Here are some fast facts about the minimum wage — and why it’s time to raise it.
Raising the Minimum Wage Would Boost the Economy
When the minimum wage is increased for workers, the entire economy benefits. Increasing the minimum wage would put money in the pocket of workers, who are likely to spend the money immediately on things like housing, food, and gas. This boost in demand for goods and services helps stimulate the economy. The money gets funneled back to employers who would need to hire more staff to keep up with the demand.
Millions of Americans Would Benefit From Increasing the Minimum Wage
Millions of workers would benefit from raising the minimum wage. Raising the minimum wage would not just help those who earn the minimum wage. Workers earning near the new minimum wage would also see an indirect increase due to what economists call a spillover effect. Women would benefit tremendously from raising the minimum wage. Most minimum wage workers are women—in 2012, over 64% of minimum-wage workers were women.
Wages Have Not Kept Up With Increased Productivity or Inflation
Over the past few decades, worker productivity in the U.S. has risen dramatically, but the average American worker is not reaping the benefits. Instead, wages have grown at a tepid pace, and workers are getting a smaller and smaller piece of the pie.
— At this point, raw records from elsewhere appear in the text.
-- ==== Sys2Proof/Machine/LineText.lean ====
section
/-! DEFINITION. The characters of the lines that the device prints on the UART (spec/04_clocks_reset_bringup.md "Boot stages", R97;
spec/06_mailbox_transport.md "UART console"; spec/23_telltale.md, R617). -/

namespace Sys2Proof.Machine

/-- The bytes of ASCII characters. -/
def ascii (cs : List Char) : List Byte := cs.map (fun c => BitVec.ofNat 8 c.toNat)

/-- One hexadecimal digit, upper case. -/
def hexChar (n : Nat) : Byte := BitVec.ofNat 8 (if n % 16 < 10 then 0x30 + n % 16 else 0x37 + n % 16)

/-- n hexadecimal digits of a number, upper case, the most significant first. -/
def hexText : Nat → Nat → List Byte
  | 0, _ => []
  | n + 1, v => hexText n (v / 16) ++ [hexChar v]

/-- The two digits of each byte, in byte order (the case of the digits of an `R ` line is the model's; log entry 76). -/
def hexPairs (bs : List Byte) : List Byte := bs.flatMap (fun b => hexText 2 b.toNat)

/-- The decimal digits of a number, with `fuel` for at least as many digits as it has. -/
def decText : Nat → Nat → List Byte
  | 0, _ => []
  | fuel + 1, v => (if v < 10 then [] else decText fuel (v / 10)) ++ [BitVec.ofNat 8 (0x30 + v % 10)]

/-- A number in decimal. -/
def decimal (v : Nat) : List Byte := decText (v + 1) v

/-- `0x` and two digits. -/
def hexField (v : Nat) : List Byte := ascii ['0', 'x'] ++ hexText 2 v

/-- The text of a line, without its end-of-line characters (CR, LF or CR LF; log entry 76). -/
def lineText : Line → List Byte
  | .boot stage fault tenths item =>
    ascii ['N', ' ', 'K', 'V', '9', ' ', 'B', 'O', 'O', 'T', ' ', 's', 't', '='] ++ hexField stage ++
    ascii [' ', 'f', 'l', 't', '='] ++ hexField fault ++ ascii [' ', 't', '='] ++ decimal (tenths / 10) ++ ascii ['.'] ++
    decimal (tenths % 10) ++ ascii ['m', 's'] ++
    (match item with
      | some k => ascii [' ', 'i', 't', 'e', 'm', '='] ++ hexField k
      | none => [])
  | .safe info corr deg fat sticky =>
    ascii ['N', ' ', 'K', 'V', '9', ' ', 'S', 'A', 'F', 'E', ' ', 'c', 'n', 't', '='] ++ decimal info ++ ascii ['/'] ++ decimal corr ++
    ascii ['/'] ++ decimal deg ++ ascii ['/'] ++ decimal fat ++ ascii [' ', 's', 't', '='] ++
    (((List.range 14).map (fun k => hexText 8 (bitsN sticky.toNat (32 * k) 32))).intersperse (ascii [' '])).flatten
  | .reply cpl => ascii ['R', ' '] ++ hexPairs cpl
  | .error code => ascii ['E', ' '] ++ hexText 2 code

end Sys2Proof.Machine
end

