-- ==== Sys2Proof/Machine/ReefState.lean ====
section
/-! DEFINITION. The state of Reef (spec/22_reef.md). -/

namespace Sys2Proof.Machine

/-- The n-th byte of a message between Reef units, and its length; where on the other device an image of a context handle is placed: the
spec gives neither layout nor address (log entry 87). -/
opaque Config.reefByte : ReefMsg → Nat → Byte
opaque Config.reefLen : ReefMsg → BitVec 12
opaque Config.reefAddr : Nat → Nat

/-- The unit's states (Table 22.4), in the order of STATE. -/
inductive ReefSt where
  | idle | snapping | ready | evacuating
  deriving DecidableEq, Repr, Inhabited

/-- Where a snapshot goes: a peer's HBM, or a slot number of the Reef areas. -/
inductive SnapTo where
  | peer (dev : Nat)
  | nvme (slot : Nat)
  deriving DecidableEq, Repr, Inhabited

/-- One context of a snapshot. -/
structure SnapCtx where
  ctx : Nat := 0
  handle : Nat := 0
  cut : Bool := false
  /-- Dropped from the snapshot (R591, R592). -/
  lost : Bool := false
  image : ReefImage := {}
  /-- Where its private KV stood at the cut: local address, length and place in the image. -/
  parts : List (Nat × Nat × Nat) := []
  /-- The chunks as read, one after another in the order of `chunks`. -/
  raw : List (Nat × Byte) := []
  /-- The 64 KiB chunks it covers, and those of its area written since the cut. -/
  chunks : List Nat := []
  area : Nat × Nat := (0, 0)
  dirty : List Nat := []
  /-- The context has been frozen and its catch-up sent; confirmed or refused. -/
  frozen : Bool := false
  settled : Bool := false
  deriving DecidableEq, Repr, Inhabited

/-- A snapshot of this device's own. -/
structure Snap where
  gen : Nat := 0
  live : Bool := false
  /-- READY; otherwise it is being taken. -/
  ready : Bool := false
  target : SnapTo := .nvme 0
  /-- The REEF_SNAPSHOT that waits, the trigger that started it, and whether an evacuation follows. -/
  ref : Option (Nat × Nat) := none
  follow : Bool := false
  ctxs : List SnapCtx := []
  /-- Bytes so far, the first cut, one reference per listed block. -/
  total : Nat := 64
  cutNs : Option Nat := none
  keys : List Nat := []
  /-- LOC_DEV of each listed block, as it was mapped at the cut. -/
  locs : List (Nat × Nat) := []
  poisoned : Bool := false
  /-- Its header has been submitted to the drives. -/
  header : Bool := false
  /-- Its images have gone to the peer, whose answer makes it READY or refuses the park. -/
  sent : Bool := false
  /-- Models that the peer says it holds. -/
  held : List (Nat × Nat) := []
  at_ : Nat := 0
  deriving DecidableEq, Repr, Inhabited

/-- What a slot of a drive's Reef area holds: a snapshot's header and images. -/
structure NvSnap where
  whole : Bool := false
  header : List Byte := []
  images : List ReefImage := []
  deriving DecidableEq, Repr, Inhabited

/-- A snapshot parked for another device: its pages and images. -/
structure Parked where
  src : Nat
  snap : Nat
  page : Nat
  pages : Nat
  images : List ReefImage := []
  replicas : List Nat := []
  deriving DecidableEq, Repr, Inhabited

/-- An evacuation in progress: its snapshot, destination, the command that waits, and the counts of R590. -/
structure Evac where
  snap : Nat
  dest : Nat
  ref : Option (Nat × Nat)
  restored : Nat := 0
  skipped : Nat := 0
  mapped : Nat := 0
  prefill : Nat := 0
  deriving DecidableEq, Repr, Inhabited

/-- A REEF_RESTORE in progress: from another device, or of contexts whose lookups are unanswered. -/
structure Restore where
  ref : Nat × Nat
  src : Nat
  snap : Nat
  restored : Nat := 0
  skipped : Nat := 0
  mapped : Nat := 0
  prefill : Nat := 0
  ctxs : List Nat := []
  deriving DecidableEq, Repr, Inhabited

/-- Reef. -/
structure Reef where
  /-- REEF_CFG. -/
  target : Nat := 1
  triggers : Nat := 0
  peerDev : Nat := 0
  conn : Nat := 0
  cePerMin : Nat := 600
  thermDc : Nat := 50
  st : ReefSt := .idle
  lastTrigger : Nat := 0
  merged : Nat := 0
  snaps : Tab Snap := []
  /-- Chunks whose protect bit is set, in the order of the copy. -/
  queue : List Nat := []
  evac : Option Evac := none
  restores : List Restore := []
  parked : List Parked := []
  /-- What slot n of drive d holds, at 4 d + n. -/
  media : Tab NvSnap := []
  /-- Replicas already written, by target device, tag and CRC. -/
  replicas : List (Nat × Nat × Nat) := []
  /-- Corrected events by second, newest first; the last raise of each Stay link; the hottest die by second, newest first. -/
  ce : List Nat := []
  links : List (Nat × Nat) := []
  temps : List Int := []
  deriving DecidableEq, Repr, Inhabited

end Sys2Proof.Machine
end

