-- ==== Sys2Proof/Machine/Stay.lean ====
section
/-! DEFINITION. The Stay links: flits, retry, credits, packets, routing and link states (spec/15_stay.md). -/

namespace Sys2Proof.Machine

/-! ### Links and counters -/

/-- Link k. -/
def linkOf (k : Nat) (s : State) : Link := Tab.get s.stay.links k

/-- Change link k. -/
def modLink (k : Nat) (f : Link → Link) (s : State) : State :=
  { s with stay := { s.stay with links := Tab.mod s.stay.links k f } }

/-- A counter of Table 15.10 counts n; it saturates. -/
def linkCount (k : Nat) (c : LinkCnt) (n : Nat) (s : State) : State :=
  let top := if c.idx < 2 then 2 ^ 64 - 1 else 2 ^ 32 - 1
  modLink k (fun l => { l with cnt := Tab.mod l.cnt c.idx (fun v => min (v + n) top) }) s

/-- LCLK runs. -/
def lclkRuns (s : State) : Bool := !domainLost 5 s

/-- Flit time of a choice of lanes, in 1/100 ns (Table 15.1). -/
def Lanes.flitTime : Lanes → Nat
  | .x4 => 256 | _ => 512

/-- An event joins a window of MONO_NS times of the last second. -/
def windowed (ts : List Nat) (n : Nat) (now span : Nat) : List Nat :=
  ts.filter (fun t => decide (now < t + span)) ++ List.replicate n now

/-! ### Framing (R356) -/

/-- The lanes in use, in ascending order. -/
def Lanes.active : Lanes → List Nat
  | .x4 => [0, 1, 2, 3] | .low2 => [0, 1] | .high2 => [2, 3]

/-- The frame word of the codeword with a count: HALF is 1 when its bytes begin inside a flit, which is every second codeword. -/
def frameWord (count : Nat) : Nat := count % 2 + 2 * (count % 2 ^ 19)

/-- The 514 message symbols: the frame word first, then 640 flit bytes, least significant bit first (log entry 79). -/
def messageSymbols (count : Nat) (bytes : List Byte) : List (BitVec 10) :=
  let m := frameWord count + 2 ^ 20 * fieldN bytes 0 640
  (List.range 514).map (fun i => BitVec.ofNat 10 (m / 2 ^ (10 * i)))

/-- A codeword of 544 symbols. -/
def codewordSymbols (count : Nat) (bytes : List Byte) : List (BitVec 10) :=
  let m := messageSymbols count bytes
  m ++ (List.range 30).map (Config.rsParity m)

/-- The symbols of each active lane: they go round the lanes, starting at the lowest. -/
def laneSymbols (lanes : Lanes) (sym : List (BitVec 10)) : List (Nat × List (BitVec 10)) :=
  let on := lanes.active
  on.zipIdx.map (fun l => (l.1, (sym.zipIdx.filter (fun x => x.2 % on.length = l.2)).map (·.1)))

/-- A flit goes to the framer; five flits fill two codewords. -/
def frameFlit (k : Nat) (bytes : List Byte) (s : State) : State :=
  let l := linkOf k s
  let buf := l.txBuf ++ bytes
  let s1 := emit (.flit k bytes) s
  if buf.length < 640 then modLink k (fun l => { l with txBuf := buf }) s1
  else emit (.codeword k (laneSymbols l.lanes (codewordSymbols l.txCw (buf.take 640))))
    (modLink k (fun l => { l with txBuf := buf.drop 640, txCw := (l.txCw + 1) % 2 ^ 19 }) s1)

/-! ### Flits (Tables 15.2, 15.3) -/

/-- A flit's 256 bytes: header, body, CRC. -/
def flitBytes (hdr : Nat) (body : List Byte) : List Byte :=
  let b := leBytes 4 hdr ++ (body.take 248) ++ List.replicate (248 - body.length) 0
  b ++ leBytes 4 (crc32 b)

/-- The first VC with credits to return. -/
def owedVc (l : Link) : Option Nat := firstIdx (fun v => 0 < Tab.get l.owed v) 0 4
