/-- Go on to another descriptor; a DONE_SIGNAL of one that moves nothing takes its place in the order. -/
def halGo (h next : Nat) (f : Flight) (s : State) : State :=
  retireAll h (modHal h (fun u => { u with idx := next, flights := if bitN (descOf f.desc).flags 0 then u.flights ++ [f] else u.flights }) s)

/-- What a descriptor's issue does, given its bytes' flight and fields. -/
abbrev HalBody := Nat → Flight → Desc → State → State

/-- A Halyard meets the descriptor `op` at its index: fetched (0x02, 0x07), held by the limit of 8 and by FENCE (R216, R222),
checked (R704), then issued. A program whose next descriptor cannot be read or is reserved faults whichever row runs. -/
def halIssue (op : Nat) (body : HalBody) (h : Nat) (s : State) : State :=
  let u := halOf h s
  let a := u.prog + 32 * u.idx
  if !(u.st = .running) || !halRuns h s then s
  else if u.len ≤ u.idx then halFault h 0x02 a s
  else match memRead a 32 s with
    | (none, s1) => halFault h 0x07 a s1
    | (some b, s1) =>
      let d := descOf b
      if !(d.op = op) && d.op < 9 then s
      else if 8 ≤ (u.flights.filter (fun f => !f.done)).length || (bitN d.flags 1 && !u.flights.isEmpty) then s
      else match descFault h u.idx d s1 with
        | some c => halFault h c a s1
        | none => body h { at_ := a, desc := b, off := loopOff u s u.loops, total := if d.isData then d.words else 0, done := !d.isData } d s1

/-- END. -/
def hEnd : HalBody := fun h f _ s =>
  retireAll h (modHal h (fun u => { u with
    st := .draining, flights := if bitN (descOf f.desc).flags 0 then u.flights ++ [f] else u.flights }) s)

/-! ### Reads and writes of words -/

/-- The connection that Masthead bound to a Halyard's program for a device. -/
def boundConn (u : Halyard) (dev : Nat) : Option Nat := (u.conns.find? (fun c => c.1 = dev)).map (·.2)

/-- Words of reads that a Halyard has outstanding (R222). -/
def readsOut (u : Halyard) : Nat := (u.flights.map (fun f => f.asked - f.moved)).sum

/-- An earlier descriptor in flight still has words of the same Sheet to go, by some measure of how far it has come. -/
def sheetEarlier (u : Halyard) (k : Nat) (d : Desc) (n : Flight → Nat) : Bool :=
  (u.flights.take k).any (fun f =>
    let e := descOf f.desc
    (e.op = 1 || e.op = 2) && e.tile = d.tile && e.sheet = d.sheet && !f.done && n f < f.total)

/-- A descriptor that reads memory: STREAM_IN, TILE_IN or COPY. -/
def Desc.reads (d : Desc) : Bool := d.op = 1 || d.op = 3 || d.op = 5

/-- Flight k may issue the read of its next word: within 512 words of the Halyard's, and, for a STREAM_IN, with a slot to reserve for it
(R217, R222, Position arithmetic). -/
def mayAsk (u : Halyard) (k : Nat) (f : Flight) (s : State) : Bool :=
  let d := descOf f.desc
  let x := sheetOf d.tile d.sheet s
  d.reads && !f.done && f.asked < f.total && readsOut u < 512 &&
  (!(d.op = 1) || (x.st = .opened && !sheetEarlier u k d (fun g => g.asked) && x.resv < x.release + x.depth && x.resv - x.write < 512))

/-- Word w of a descriptor goes through Shroud, on the connection bound for its device: one READ or WRITE of 64 bytes at the address that
the other device knows (R215, R302). -/
def halPost (h : Nat) (f : Flight) (w : Nat) (a : Int) (bs : Option (List Byte)) (s : State) : State :=
  clientPost (.halyard h f.seq w bs.isSome) ((boundConn (halOf h s) (devOf a)).getD 0)
    { id := 0, kind := if bs.isSome then 2 else 1, addr := bitsN a.toNat 0 45, len := 64, data := bs.getD [] } s

/-- Flight k issues the reads it may, at most n of them. A read of local memory is served when its word moves on. -/
def askReads (h k : Nat) : Nat → State → State
  | 0, s => s
  | n + 1, s =>
    let u := halOf h s
    match u.flights[k]? with
    | none => s
    | some f =>
      if !mayAsk u k f s then s
      else
        let d := descOf f.desc
        let a := d.wordAddr f.off f.asked
        let s1 := modHal h (fun u => { u with flights := u.flights.modify k (fun f => { f with asked := f.asked + 1 }) }) s
        let s2 := if d.op = 1 then modSheet d.tile d.sheet (fun x => { x with resv := x.resv + 1 }) s1 else s1
        askReads h k n (if devOf a = devNum s then s2 else halPost h f f.asked a none s2)

/-- A data descriptor goes in flight and issues its first reads; a stream binds its Sheet and starts its reservation at write (R219). -/
def hData : HalBody := fun h f d s =>
  let s1 := if d.op = 1 || d.op = 2 then
    modSheet d.tile d.sheet (fun x => if x.bound = none then { x with bound := some h, resv := x.write } else x) s else s
  let u := halOf h s1
  askReads h u.flights.length 512
    (modHal h (fun u => { u with idx := u.idx + 1, nextSeq := u.nextSeq + 1, flights := u.flights ++ [{ f with seq := u.nextSeq }] }) s1)

/-- SIGNAL: after every earlier descriptor has completed. -/
def hSig : HalBody := fun h f d s =>
  if (halOf h s).flights.isEmpty then
    halGo h ((halOf h s).idx + 1) f (sendSig { glob := d.glob, idx := d.cleatIdx, v := d.n16 } s)
  else s

/-- WAIT: goes on at or above the threshold, else the Halyard is WAITING and registered. -/
def hWaitBody : HalBody := fun h f d s =>
  let c := cleatOf d.glob d.cleatIdx s
  if c.active && d.n16 ≤ c.count then halGo h ((halOf h s).idx + 1) f s
  else registerWait d.glob d.cleatIdx (.halyard h) d.n16 (modHal h (fun u => { u with st := .waiting }) s)

/-- LOOP: iteration m of COUNT is over; back to the body for m + 1, or on. -/
def hLoopBody : HalBody := fun h f d s =>
  let u := halOf h s
  let (m, rest) := match u.loops with
    | (l, m) :: r => if l = u.idx then (m + 1, r) else (1, u.loops)
    | [] => (1, [])
  if m < d.n16 then modHal h (fun v => { v with loops := (u.idx, m) :: rest, idx := u.idx - d.n20 }) s
  else halGo h (u.idx + 1) f (modHal h (fun v => { v with loops := rest }) s)

/-- A Halyard's registered wait that was released resumes issue (R264, R265). -/
def halWaitRelease (h : Nat) (s : State) : State :=
  let u := halOf h s
  let b := descBytes u u.idx s
  let d := descOf b
  if u.st = .waiting && d.op = 7 && waitReleased (.halyard h) (cleatOf d.glob d.cleatIdx s) then
    halGo h (u.idx + 1) { at_ := u.prog + 32 * u.idx, desc := b, done := true }
      (modHal h (fun u => { u with st := .running }) (dropWaits (.halyard h) s))
  else s

/-! ### Data -/

/-- A source word at hand: its bytes, or the fault code of one that cannot be had; or it has still to come. -/
inductive WordIn where
  | wait
  | word (b : List Byte) (s : State)
  | bad (code : Nat) (s : State)

/-- The source word of flight f that moves next: local memory, once its controller runs, or what the other device has answered. -/
def wordIn (f : Flight) (a : Int) (s : State) : WordIn :=
  if devOf a = devNum s then
    let l := bitsN a.toNat 0 45
    if !rangeRuns l 64 s then .wait
    else match memRead l 64 s with
      | (some b, s1) => .word b (readUse l 64 s1)
      | (none, s1) => .bad 0x07 s1
  else match f.got.find? (fun g => g.1 = f.moved) with
    | none => .wait
    | some (_, b, c) => if c = 0 then .word (padTo 64 (b.take 64)) s else .bad c s

/-- Flight k has moved one more word on; `seen` when its write is visible already. -/
def flightMoved (h k : Nat) (seen : Bool) (s : State) : State :=
  modHal h (fun u => { u with flights := u.flights.modify k (fun f =>
    { f with moved := f.moved + 1, acked := f.acked + b2n seen, got := f.got.filter (fun g => g.1 ≠ f.moved) }) }) s

/-- The destination of a word can be written now: local memory whose controller runs, a STREAM_OUT's only behind visible writes; or the
other device. -/
def wordOutRuns (f : Flight) (a : Int) (s : State) : Bool :=
  !(devOf a = devNum s) || (rangeRuns (bitsN a.toNat 0 45) 64 s && (!(fieldN f.desc 0 1 = 2) || f.acked = f.moved))

/-- The word that flight k moves goes to its destination: local memory, where it is visible at once, or the other device. -/
def wordOut (h k : Nat) (f : Flight) (a : Int) (b : List Byte) (s : State) : State :=
  if devOf a = devNum s then flightMoved h k true (outReleased f (memWrite (bitsN a.toNat 0 45) b s))
  else halPost h f f.moved a (some b) (flightMoved h k false s)

/-- One word of flight k moves (R217, R220, R257). -/
def moveWord (h k : Nat) (s0 : State) : State :=
  if !halRuns h s0 || (halOf h s0).st = .idle || (halOf h s0).st = .fault then s0
  else
    let s := askReads h k 512 s0
    let u := halOf h s
    match u.flights[k]? with
    | none => s
    | some f =>
      let d := descOf f.desc
      let a := d.wordAddr f.off f.moved
      let x := sheetOf d.tile d.sheet s
      if f.done || f.total ≤ f.moved || (d.reads && f.asked ≤ f.moved) then s
      else if (d.op = 1 || d.op = 2) && (!(x.st = .opened) || sheetEarlier u k d (fun g => g.moved)) then s
      else if d.op = 2 || d.op = 4 then
        if (d.op = 2 && x.present = 0) || !wordOutRuns f a s then s
        else match tileRead d.tile (if d.op = 2 then x.slot x.read else 64 * (d.toff + f.moved)) 64 s with
          | (none, s1) => halFault h 0x07 f.at_ s1
          | (some b, s1) =>
            wordOut h k f a b (if d.op = 2 then modSheet d.tile d.sheet (fun x => { x with read := x.read + 1 }) s1 else s1)
      else if d.op = 5 && !wordOutRuns f (d.wordDest f.off f.moved) s then s
      else match wordIn f a s with
        | .wait => s
        | .bad c s1 => halFault h c f.at_ s1
        | .word b s1 =>
          if d.op = 1 then flightMoved h k true (sheetPush d.tile d.sheet [b] s1)
          else if d.op = 3 then flightMoved h k true (memWrite (tileBase d.tile + 64 * (d.toff + f.moved)) b s1)
          else wordOut h k f (d.wordDest f.off f.moved) b s1

/-- Every write of flight k is visible: it completes (R218). -/
def flightDone (h k : Nat) (s : State) : State :=
  match (halOf h s).flights[k]? with
  | none => s
  | some f =>
    if f.acked < f.total || !halRuns h s then s
    else retireAll h (modHal h (fun u => { u with flights := u.flights.set k { f with done := true } }) s)

/-- Masthead stops a Halyard (Table 8.7): it issues nothing further, what waits on its held Sheets ends without effect (Table 10.5), and
other work already issued goes on. -/
def halStop (h : Nat) (s : State) : State :=
  let u := halOf h s
  if u.st = .running || u.st = .waiting || u.st = .draining then
    retireAll h (modHal h (fun u => { u with
      st := .draining
      flights := u.flights.map (fun f => if !f.done && (fieldN f.desc 0 1 = 1 || fieldN f.desc 0 1 = 2) then { f with done := true, void := true } else f) })
      (dropWaits (.halyard h) s))
  else s

/-! ### The end of a dispatch -/

/-- A dispatch has ended: its tiles and Halyards are released, its Cleats return to FREE (R266, R284), its Sheets and tile-local Cleats
are no longer configured (R242), and its area is given back. -/
def freeDispatch (d : Nat) (s : State) : State :=
  let x := dispOf d s
  let s1 := x.tiles.foldl (fun s t =>
    let s1 := modTile t (fun u => { u with
      st := if u.st = .fenced then .fenced else if u.st = .faulted then .idle else .loaded
      disp := none, stalled := false, atEnd := false, gcl := [] }) (dropWaits (.tile t) s)
    { s1 with comp := { s1.comp with
      sheets := Tab.dropIf s1.comp.sheets (fun i _ => i / 32 = t)
      lcl := Tab.mapAll s1.comp.lcl (fun i c => if i / 32 = t then c.freed else c) } }) s
  let s2 := x.hals.foldl (fun s h => modHal h (fun u => { nextSeq := u.nextSeq }) (dropWaits (.halyard h) s)) s1
  let s3 := x.gcl.foldl (fun s c => modCleat true c Cleat.freed s) s2
  modSrv (fun v => { v with dispatches := Tab.put v.dispatches d {} }) s3

/-- A halted dispatch whose Halyards have all drained, or faulted, ends. -/
def endIfDrained (d : Nat) (s : State) : State :=
  let x := dispOf d s
  if x.live && x.ending && x.hals.all (fun h => (halOf h s).st = .idle || (halOf h s).st = .fault) then freeDispatch d s else s

/-- Masthead halts a dispatch (R221, R272): its Sheets are held, each tile stops issuing and finishes its Sail queue, each Halyard is
stopped, and registered waits are dropped. Its tiles and Halyards are free again, and its Cleats FREE, once its Halyards have drained. -/
def stopDispatch (d : Nat) (s : State) : State :=
  let x := dispOf d s
  if !x.live || x.ending then s
  else
    let s1 := x.tiles.foldl (fun s t =>
      let s1 := dropWaits (.tile t) (if (tileOf t s).st = .running then sailFinish t 8 s else s)
      modTile t (fun u => { u with st := if u.st = .running then .loaded else u.st, stalled := false, atEnd := false, queue := [], drain := none }) s1)
      (holdSheets (some d) s)
    let s2 := x.hals.foldl (fun s h => halStop h s) s1
    endIfDrained d (modSrv (fun v => { v with dispatches := Tab.mod v.dispatches d (fun x => { x with ending := true }) }) s2)

/-- Every halted dispatch that has drained ends. -/
def endDispatches (s : State) : State := s.srv.dispatches.foldl (fun s d => if d.2.live && d.2.ending then endIfDrained d.1 s else s) s

/-! ### Rows -/

/-- Descriptor END. -/
def execHHalyardEnd (h : Nat) (s : State) : Host.Outcome State Fault Refusal := .next (halIssue 0 hEnd h s)

/-- STREAM_IN. -/
def execHStreamIn (h : Nat) (s : State) : Host.Outcome State Fault Refusal := .next (halIssue 1 hData h s)

/-- STREAM_OUT. -/
def execHStreamOut (h : Nat) (s : State) : Host.Outcome State Fault Refusal := .next (halIssue 2 hData h s)

/-- TILE_IN. -/
def execHTileIn (h : Nat) (s : State) : Host.Outcome State Fault Refusal := .next (halIssue 3 hData h s)

/-- TILE_OUT. -/
def execHTileOut (h : Nat) (s : State) : Host.Outcome State Fault Refusal := .next (halIssue 4 hData h s)

/-- COPY. -/
def execHCopy (h : Nat) (s : State) : Host.Outcome State Fault Refusal := .next (halIssue 5 hData h s)

/-- SIGNAL. -/
def execHSignal (h : Nat) (s : State) : Host.Outcome State Fault Refusal := .next (halIssue 6 hSig h s)

/-- WAIT. -/
def execHWait (h : Nat) (s : State) : Host.Outcome State Fault Refusal := .next (halIssue 7 hWaitBody h s)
Wages are not keeping pace with increased productivity. From 1968 to 2012, worker productivity rose 124%. If the minimum wage kept up with increases in worker productivity, the minimum wage would be close to $22 an hour. The minimum wage has not kept pace with inflation. Back in 1968, the federal minimum wage was $1.60 an hour. If the minimum wage kept up with inflation, it would be $10.74 today. Today’s minimum wage of $7.25 an hour is 31% lower than the value of the minimum wage in 1968.
Although the average workers’ wages have remained stagnant, the pay for those at the top has skyrocketed.
CEOs make 273 times more than average workers do. In 1965, CEOs made 20.1 times the pay of the average worker. By 2012, that ratio was more than 10 times larger: CEOs made 273 times the pay of the average worker in 2012. The 1% is getting richer and richer. Between 1979 and 2007, the richest top 1% of American households saw their income rise by 281%, or an increase of more than $973,000 per household. Meanwhile, the poorest Americans saw an increase in their income of only 16%, or $2,400.
Raising the Minimum Wage is a Winning Issue
Wouldn’t it be nice if there was an issue that was hugely popular with the public, fit perfectly into the progressive agenda, appealed to the white working class, and split the Republican Party right in half? Sounds to be good to be true, right? Actually, it’s hiding in plain sight: raising the minimum wage.
BOTTOM LINE: One demand of the March on Washington for Jobs and Freedom, which happened 50 years ago yesterday, was “a national minimum wage act that will give all Americans a decent standard of living.” As we reflect on the legacy of Dr. King, our increasingly economically unequal society, and the plight of low-wage workers, it’s clear that it’s way past time to raise the minimum wage.